### Exercise details
Scan the entries and tally the lines that include the string "integer". Reply with the figure alone.

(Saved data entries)

━━━

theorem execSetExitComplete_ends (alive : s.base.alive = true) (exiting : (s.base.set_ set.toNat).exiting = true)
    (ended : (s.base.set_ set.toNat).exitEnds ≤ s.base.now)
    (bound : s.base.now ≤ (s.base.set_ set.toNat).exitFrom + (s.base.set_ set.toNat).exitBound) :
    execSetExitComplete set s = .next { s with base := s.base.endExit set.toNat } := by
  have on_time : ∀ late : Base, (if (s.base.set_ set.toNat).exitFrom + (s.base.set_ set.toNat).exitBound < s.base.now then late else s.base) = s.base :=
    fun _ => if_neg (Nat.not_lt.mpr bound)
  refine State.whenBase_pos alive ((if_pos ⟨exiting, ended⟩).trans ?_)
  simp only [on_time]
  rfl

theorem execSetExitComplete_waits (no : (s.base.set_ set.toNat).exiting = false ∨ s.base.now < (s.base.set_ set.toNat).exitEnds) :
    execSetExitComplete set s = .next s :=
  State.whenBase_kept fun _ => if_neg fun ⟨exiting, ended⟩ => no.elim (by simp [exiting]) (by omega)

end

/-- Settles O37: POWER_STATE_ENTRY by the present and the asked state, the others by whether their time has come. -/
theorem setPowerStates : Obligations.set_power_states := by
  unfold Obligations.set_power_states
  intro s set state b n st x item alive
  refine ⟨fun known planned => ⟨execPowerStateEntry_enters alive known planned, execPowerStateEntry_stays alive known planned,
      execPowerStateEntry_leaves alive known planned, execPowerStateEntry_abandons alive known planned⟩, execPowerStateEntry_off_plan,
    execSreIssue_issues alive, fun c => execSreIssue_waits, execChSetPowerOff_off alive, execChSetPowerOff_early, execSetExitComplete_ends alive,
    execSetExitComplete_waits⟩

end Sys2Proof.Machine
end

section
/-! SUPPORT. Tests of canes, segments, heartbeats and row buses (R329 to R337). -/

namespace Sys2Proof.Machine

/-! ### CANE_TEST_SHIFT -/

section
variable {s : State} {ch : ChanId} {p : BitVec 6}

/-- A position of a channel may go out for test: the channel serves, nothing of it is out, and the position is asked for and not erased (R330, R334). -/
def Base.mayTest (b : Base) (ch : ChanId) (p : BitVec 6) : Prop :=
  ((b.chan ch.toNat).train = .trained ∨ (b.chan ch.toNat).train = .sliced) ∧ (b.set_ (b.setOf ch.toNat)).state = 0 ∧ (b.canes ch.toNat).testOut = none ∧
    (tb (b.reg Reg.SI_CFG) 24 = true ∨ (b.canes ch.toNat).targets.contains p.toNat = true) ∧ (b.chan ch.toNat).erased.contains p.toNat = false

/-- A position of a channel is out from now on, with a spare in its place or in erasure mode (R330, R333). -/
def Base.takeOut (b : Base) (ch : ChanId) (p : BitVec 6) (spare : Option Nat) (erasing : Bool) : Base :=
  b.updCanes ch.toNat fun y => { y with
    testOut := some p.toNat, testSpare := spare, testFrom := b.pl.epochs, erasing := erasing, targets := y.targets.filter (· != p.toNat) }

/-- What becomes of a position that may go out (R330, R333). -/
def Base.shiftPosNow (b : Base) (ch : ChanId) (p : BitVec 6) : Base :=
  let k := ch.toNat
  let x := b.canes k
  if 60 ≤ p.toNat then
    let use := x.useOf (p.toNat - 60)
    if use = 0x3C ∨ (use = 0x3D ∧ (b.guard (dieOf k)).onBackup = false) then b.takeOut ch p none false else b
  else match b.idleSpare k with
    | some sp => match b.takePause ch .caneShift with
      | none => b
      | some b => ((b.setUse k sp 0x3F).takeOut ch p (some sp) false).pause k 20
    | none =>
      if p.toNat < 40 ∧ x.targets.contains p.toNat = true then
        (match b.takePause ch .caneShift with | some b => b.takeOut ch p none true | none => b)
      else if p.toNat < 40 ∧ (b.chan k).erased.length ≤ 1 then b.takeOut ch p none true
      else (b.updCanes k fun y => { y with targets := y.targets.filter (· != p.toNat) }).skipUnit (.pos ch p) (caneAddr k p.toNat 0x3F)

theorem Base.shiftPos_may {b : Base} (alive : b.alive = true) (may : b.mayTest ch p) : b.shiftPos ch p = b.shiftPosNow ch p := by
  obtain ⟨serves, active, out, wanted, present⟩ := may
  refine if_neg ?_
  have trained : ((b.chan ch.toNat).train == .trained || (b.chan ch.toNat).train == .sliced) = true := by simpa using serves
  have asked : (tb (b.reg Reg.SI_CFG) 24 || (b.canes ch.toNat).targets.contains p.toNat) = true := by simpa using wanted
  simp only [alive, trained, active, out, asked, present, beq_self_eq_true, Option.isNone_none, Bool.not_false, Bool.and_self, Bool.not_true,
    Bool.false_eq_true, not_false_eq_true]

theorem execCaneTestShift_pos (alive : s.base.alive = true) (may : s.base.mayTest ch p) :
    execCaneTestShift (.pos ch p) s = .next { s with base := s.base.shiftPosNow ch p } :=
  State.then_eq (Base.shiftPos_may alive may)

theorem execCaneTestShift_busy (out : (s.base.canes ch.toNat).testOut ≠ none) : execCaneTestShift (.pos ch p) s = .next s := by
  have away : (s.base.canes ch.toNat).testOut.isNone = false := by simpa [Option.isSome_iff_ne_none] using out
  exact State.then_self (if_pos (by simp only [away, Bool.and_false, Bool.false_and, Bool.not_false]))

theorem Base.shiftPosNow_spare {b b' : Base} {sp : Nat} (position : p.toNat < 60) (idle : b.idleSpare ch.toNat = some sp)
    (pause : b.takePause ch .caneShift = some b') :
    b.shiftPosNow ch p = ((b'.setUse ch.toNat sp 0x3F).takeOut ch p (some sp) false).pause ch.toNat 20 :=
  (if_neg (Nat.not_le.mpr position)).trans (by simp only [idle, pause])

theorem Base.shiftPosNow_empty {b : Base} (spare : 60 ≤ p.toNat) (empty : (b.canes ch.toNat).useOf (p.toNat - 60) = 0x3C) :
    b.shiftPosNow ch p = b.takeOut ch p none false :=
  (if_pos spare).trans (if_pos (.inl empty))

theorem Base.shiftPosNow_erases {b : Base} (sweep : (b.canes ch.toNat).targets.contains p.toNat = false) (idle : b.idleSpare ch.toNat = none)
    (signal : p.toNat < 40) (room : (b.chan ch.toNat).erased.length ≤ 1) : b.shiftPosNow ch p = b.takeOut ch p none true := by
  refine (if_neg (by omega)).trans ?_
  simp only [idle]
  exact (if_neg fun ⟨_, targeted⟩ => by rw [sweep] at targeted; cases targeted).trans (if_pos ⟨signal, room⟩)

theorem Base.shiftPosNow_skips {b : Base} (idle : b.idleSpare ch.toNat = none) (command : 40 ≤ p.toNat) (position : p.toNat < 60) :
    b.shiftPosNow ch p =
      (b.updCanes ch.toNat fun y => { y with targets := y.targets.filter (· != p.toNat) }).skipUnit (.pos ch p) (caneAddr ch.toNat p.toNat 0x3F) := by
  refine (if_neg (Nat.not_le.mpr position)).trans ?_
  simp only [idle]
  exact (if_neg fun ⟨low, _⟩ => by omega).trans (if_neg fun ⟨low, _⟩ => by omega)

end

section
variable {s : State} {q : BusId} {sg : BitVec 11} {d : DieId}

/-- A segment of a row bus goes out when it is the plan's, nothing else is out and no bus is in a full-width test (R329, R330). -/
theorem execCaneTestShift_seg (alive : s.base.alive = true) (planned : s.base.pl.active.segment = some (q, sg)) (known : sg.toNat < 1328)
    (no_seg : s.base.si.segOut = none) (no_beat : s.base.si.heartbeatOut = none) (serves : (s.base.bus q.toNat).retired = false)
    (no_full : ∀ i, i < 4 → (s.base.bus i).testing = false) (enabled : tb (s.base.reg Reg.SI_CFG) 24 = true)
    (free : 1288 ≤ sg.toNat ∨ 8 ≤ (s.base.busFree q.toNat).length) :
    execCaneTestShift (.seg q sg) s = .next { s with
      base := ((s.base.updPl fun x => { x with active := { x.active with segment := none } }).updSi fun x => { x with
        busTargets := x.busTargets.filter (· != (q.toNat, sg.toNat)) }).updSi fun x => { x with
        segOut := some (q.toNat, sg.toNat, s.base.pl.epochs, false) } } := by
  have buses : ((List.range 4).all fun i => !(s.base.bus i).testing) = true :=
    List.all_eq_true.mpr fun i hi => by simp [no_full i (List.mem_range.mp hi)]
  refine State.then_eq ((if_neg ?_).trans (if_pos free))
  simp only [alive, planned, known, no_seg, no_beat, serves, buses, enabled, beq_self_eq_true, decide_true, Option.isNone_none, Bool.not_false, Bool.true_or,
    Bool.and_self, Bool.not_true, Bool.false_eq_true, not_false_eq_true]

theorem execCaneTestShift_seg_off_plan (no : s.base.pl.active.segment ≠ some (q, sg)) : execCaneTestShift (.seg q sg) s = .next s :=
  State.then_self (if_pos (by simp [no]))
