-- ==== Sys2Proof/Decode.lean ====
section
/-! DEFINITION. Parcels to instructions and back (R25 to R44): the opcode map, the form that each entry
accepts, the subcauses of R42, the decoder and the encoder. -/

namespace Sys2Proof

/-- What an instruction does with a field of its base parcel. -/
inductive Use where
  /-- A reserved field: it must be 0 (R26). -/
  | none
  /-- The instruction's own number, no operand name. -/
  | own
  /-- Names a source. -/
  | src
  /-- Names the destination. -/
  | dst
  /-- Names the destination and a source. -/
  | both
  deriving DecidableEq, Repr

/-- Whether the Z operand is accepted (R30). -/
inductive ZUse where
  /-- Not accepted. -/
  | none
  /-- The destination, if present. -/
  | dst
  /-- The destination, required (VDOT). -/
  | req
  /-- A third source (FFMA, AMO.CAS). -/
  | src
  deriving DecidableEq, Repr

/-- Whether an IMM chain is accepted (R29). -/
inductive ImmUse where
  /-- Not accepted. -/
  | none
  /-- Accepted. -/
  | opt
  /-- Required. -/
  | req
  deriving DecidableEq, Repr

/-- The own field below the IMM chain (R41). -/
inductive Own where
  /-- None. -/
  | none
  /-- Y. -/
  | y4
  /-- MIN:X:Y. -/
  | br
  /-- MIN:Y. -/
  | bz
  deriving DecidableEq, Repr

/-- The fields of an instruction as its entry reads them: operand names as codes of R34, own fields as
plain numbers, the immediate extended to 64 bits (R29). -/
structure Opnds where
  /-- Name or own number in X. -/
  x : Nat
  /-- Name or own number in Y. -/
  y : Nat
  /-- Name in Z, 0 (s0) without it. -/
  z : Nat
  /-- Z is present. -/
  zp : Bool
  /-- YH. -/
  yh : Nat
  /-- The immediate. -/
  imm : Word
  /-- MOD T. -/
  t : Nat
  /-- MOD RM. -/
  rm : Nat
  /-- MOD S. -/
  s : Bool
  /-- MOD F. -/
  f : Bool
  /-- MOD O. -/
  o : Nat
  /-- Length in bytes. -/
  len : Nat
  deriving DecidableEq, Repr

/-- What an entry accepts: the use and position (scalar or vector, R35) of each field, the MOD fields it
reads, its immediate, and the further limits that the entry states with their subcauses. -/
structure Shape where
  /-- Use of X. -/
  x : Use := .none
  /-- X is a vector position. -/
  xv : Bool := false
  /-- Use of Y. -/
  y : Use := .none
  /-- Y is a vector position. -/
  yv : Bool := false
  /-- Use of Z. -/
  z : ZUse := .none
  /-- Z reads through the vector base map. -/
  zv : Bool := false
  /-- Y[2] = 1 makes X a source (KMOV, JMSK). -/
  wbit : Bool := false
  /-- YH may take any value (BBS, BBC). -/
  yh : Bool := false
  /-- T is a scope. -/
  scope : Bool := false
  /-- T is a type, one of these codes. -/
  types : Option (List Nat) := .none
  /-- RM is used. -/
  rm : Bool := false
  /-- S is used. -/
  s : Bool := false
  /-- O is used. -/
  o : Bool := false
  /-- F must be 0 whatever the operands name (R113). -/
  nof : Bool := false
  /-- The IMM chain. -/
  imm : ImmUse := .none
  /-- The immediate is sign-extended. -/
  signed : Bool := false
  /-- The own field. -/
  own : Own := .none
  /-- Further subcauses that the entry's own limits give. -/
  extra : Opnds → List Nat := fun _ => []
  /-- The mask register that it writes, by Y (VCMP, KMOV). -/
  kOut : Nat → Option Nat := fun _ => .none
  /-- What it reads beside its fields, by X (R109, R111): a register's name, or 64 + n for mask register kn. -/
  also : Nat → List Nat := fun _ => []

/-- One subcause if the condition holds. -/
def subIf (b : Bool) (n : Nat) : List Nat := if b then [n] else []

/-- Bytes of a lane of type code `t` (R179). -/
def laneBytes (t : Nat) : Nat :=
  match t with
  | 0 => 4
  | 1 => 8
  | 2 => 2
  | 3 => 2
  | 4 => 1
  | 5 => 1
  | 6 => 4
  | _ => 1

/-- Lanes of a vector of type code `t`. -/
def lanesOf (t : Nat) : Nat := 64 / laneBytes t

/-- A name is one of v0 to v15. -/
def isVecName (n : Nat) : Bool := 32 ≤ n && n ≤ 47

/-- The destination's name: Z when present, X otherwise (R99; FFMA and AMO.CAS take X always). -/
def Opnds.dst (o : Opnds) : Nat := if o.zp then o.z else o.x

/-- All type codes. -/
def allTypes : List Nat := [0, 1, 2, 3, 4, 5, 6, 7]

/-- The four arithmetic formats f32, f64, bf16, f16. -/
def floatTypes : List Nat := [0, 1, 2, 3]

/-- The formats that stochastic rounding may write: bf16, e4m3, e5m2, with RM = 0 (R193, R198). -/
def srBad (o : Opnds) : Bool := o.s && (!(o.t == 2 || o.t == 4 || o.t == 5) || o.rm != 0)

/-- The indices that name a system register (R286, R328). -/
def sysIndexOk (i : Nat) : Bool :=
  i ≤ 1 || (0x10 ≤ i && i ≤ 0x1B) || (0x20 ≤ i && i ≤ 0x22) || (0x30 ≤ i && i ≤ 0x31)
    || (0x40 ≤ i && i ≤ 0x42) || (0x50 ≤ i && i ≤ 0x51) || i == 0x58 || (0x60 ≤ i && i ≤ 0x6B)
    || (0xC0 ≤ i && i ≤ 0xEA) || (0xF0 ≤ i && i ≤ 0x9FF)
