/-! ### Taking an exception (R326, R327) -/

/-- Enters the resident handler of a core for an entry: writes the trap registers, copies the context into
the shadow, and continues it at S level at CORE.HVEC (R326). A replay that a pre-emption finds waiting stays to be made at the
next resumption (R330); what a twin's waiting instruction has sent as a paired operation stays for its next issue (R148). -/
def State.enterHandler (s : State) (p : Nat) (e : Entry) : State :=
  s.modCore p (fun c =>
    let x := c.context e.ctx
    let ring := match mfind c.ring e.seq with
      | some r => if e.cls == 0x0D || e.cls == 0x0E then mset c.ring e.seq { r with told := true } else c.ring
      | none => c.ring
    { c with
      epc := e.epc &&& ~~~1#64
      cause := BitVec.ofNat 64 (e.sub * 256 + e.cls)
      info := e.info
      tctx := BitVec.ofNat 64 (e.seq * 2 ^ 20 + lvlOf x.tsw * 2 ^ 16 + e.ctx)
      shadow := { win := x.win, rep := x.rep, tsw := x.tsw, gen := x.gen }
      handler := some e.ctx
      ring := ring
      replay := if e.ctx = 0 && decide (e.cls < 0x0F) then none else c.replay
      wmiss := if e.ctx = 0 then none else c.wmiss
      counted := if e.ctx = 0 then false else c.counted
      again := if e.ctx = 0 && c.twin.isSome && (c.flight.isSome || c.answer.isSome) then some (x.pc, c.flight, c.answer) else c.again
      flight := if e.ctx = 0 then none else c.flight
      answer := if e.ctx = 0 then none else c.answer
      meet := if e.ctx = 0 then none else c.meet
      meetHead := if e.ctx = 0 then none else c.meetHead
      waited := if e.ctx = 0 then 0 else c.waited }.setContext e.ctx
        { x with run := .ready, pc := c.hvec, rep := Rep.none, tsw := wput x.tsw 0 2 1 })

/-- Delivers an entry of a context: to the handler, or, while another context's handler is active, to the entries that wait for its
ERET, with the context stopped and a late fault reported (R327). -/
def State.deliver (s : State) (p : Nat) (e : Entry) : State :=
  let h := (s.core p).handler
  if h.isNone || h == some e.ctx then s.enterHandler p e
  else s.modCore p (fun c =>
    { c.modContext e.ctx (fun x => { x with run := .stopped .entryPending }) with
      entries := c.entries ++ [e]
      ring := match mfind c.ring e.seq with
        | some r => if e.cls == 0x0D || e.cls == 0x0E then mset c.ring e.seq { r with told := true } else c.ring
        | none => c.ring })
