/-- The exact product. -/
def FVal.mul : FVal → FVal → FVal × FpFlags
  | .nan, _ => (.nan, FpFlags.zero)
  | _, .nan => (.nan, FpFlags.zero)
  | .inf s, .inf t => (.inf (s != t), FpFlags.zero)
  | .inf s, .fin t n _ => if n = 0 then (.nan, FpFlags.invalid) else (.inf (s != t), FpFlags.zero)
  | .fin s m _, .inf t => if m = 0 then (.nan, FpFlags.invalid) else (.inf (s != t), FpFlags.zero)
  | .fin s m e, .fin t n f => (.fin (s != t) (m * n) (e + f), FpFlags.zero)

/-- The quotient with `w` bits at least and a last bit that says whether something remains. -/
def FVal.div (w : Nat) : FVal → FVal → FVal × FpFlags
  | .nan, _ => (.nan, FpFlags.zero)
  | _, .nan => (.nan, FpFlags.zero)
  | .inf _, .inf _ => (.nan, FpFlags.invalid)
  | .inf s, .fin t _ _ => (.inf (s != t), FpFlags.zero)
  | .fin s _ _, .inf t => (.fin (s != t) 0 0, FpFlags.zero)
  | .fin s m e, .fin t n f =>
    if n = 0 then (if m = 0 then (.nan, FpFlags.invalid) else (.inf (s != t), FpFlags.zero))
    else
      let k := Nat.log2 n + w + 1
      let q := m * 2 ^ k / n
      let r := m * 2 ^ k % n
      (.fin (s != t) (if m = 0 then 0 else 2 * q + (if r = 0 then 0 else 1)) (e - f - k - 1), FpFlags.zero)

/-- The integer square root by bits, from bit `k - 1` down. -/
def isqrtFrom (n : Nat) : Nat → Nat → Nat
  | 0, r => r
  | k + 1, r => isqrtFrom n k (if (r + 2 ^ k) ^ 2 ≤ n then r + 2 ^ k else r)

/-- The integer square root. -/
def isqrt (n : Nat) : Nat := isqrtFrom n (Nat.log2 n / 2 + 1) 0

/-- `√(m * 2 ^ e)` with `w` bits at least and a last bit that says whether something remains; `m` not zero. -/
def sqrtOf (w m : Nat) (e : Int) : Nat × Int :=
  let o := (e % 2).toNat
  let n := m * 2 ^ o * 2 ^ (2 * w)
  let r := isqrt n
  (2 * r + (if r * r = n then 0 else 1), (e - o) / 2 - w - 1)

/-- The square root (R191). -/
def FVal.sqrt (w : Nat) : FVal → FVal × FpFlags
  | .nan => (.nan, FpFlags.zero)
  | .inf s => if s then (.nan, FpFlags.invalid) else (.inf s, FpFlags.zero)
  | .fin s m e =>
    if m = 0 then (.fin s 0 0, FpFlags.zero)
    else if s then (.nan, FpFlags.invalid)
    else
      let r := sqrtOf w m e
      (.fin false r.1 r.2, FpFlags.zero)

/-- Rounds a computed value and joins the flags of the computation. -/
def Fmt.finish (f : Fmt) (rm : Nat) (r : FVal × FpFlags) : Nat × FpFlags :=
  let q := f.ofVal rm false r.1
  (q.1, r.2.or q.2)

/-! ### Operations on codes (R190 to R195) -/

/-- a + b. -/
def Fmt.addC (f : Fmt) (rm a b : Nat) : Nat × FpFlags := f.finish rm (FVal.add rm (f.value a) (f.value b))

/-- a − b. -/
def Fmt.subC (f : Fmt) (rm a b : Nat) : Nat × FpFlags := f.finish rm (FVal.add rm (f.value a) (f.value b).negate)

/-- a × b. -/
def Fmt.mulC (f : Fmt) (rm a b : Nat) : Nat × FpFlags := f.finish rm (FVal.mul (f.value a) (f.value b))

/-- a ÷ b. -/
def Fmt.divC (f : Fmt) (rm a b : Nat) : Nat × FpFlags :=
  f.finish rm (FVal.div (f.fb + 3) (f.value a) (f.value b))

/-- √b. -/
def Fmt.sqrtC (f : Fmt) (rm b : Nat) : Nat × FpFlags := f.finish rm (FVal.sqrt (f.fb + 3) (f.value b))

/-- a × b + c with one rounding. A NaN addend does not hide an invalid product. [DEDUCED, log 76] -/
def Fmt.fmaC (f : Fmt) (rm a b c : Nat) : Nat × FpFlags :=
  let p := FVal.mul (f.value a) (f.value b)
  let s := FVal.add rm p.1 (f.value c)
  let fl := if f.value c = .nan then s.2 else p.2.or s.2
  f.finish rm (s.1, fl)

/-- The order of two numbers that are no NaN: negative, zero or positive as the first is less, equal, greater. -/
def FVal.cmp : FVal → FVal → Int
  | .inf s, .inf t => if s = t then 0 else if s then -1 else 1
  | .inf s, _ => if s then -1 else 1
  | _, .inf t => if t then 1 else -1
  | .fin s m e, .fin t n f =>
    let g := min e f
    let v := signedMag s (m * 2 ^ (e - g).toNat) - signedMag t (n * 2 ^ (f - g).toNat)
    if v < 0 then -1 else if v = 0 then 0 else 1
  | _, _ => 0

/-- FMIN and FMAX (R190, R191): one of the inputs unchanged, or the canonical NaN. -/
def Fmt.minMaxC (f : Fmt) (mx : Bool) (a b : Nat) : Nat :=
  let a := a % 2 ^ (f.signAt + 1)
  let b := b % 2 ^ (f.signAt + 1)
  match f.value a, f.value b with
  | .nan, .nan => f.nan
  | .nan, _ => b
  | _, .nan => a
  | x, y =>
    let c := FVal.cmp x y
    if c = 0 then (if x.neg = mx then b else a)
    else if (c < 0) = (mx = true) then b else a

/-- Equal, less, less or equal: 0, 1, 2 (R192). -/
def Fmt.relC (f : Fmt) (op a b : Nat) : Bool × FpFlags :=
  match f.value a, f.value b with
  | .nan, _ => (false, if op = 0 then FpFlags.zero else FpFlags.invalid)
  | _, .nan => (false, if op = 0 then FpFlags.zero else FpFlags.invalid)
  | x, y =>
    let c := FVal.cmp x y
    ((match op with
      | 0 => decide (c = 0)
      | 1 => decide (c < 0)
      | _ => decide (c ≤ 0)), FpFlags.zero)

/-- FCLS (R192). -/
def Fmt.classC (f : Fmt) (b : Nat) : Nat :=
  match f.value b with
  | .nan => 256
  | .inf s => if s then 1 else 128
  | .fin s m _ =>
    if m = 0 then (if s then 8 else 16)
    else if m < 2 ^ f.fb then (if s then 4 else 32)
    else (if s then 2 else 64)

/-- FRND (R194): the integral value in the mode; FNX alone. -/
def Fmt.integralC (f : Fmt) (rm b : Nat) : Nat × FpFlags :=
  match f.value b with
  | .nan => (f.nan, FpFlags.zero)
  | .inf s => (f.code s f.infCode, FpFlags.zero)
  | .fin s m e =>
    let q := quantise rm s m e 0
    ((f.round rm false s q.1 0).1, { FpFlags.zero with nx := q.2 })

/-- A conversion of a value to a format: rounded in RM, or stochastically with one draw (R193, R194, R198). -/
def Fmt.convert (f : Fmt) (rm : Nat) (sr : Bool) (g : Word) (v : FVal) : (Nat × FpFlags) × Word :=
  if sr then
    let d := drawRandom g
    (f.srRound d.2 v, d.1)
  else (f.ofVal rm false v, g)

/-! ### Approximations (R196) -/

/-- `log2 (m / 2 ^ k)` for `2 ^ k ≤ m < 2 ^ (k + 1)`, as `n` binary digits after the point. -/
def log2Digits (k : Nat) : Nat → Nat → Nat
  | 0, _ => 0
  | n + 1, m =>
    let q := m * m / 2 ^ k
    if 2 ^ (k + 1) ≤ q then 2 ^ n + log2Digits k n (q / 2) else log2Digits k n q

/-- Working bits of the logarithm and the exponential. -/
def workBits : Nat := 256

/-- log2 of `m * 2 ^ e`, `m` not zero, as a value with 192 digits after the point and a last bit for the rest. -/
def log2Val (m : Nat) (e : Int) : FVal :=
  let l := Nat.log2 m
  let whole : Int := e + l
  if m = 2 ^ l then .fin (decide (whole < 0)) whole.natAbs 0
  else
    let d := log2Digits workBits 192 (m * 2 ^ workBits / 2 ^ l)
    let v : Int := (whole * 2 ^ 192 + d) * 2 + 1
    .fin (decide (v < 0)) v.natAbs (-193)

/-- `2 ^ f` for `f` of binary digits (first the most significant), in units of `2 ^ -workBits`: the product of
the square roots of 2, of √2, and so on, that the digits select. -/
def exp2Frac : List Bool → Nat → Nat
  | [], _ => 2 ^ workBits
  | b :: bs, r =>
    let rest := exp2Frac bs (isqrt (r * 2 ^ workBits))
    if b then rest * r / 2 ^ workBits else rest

━━━

### Written solution
2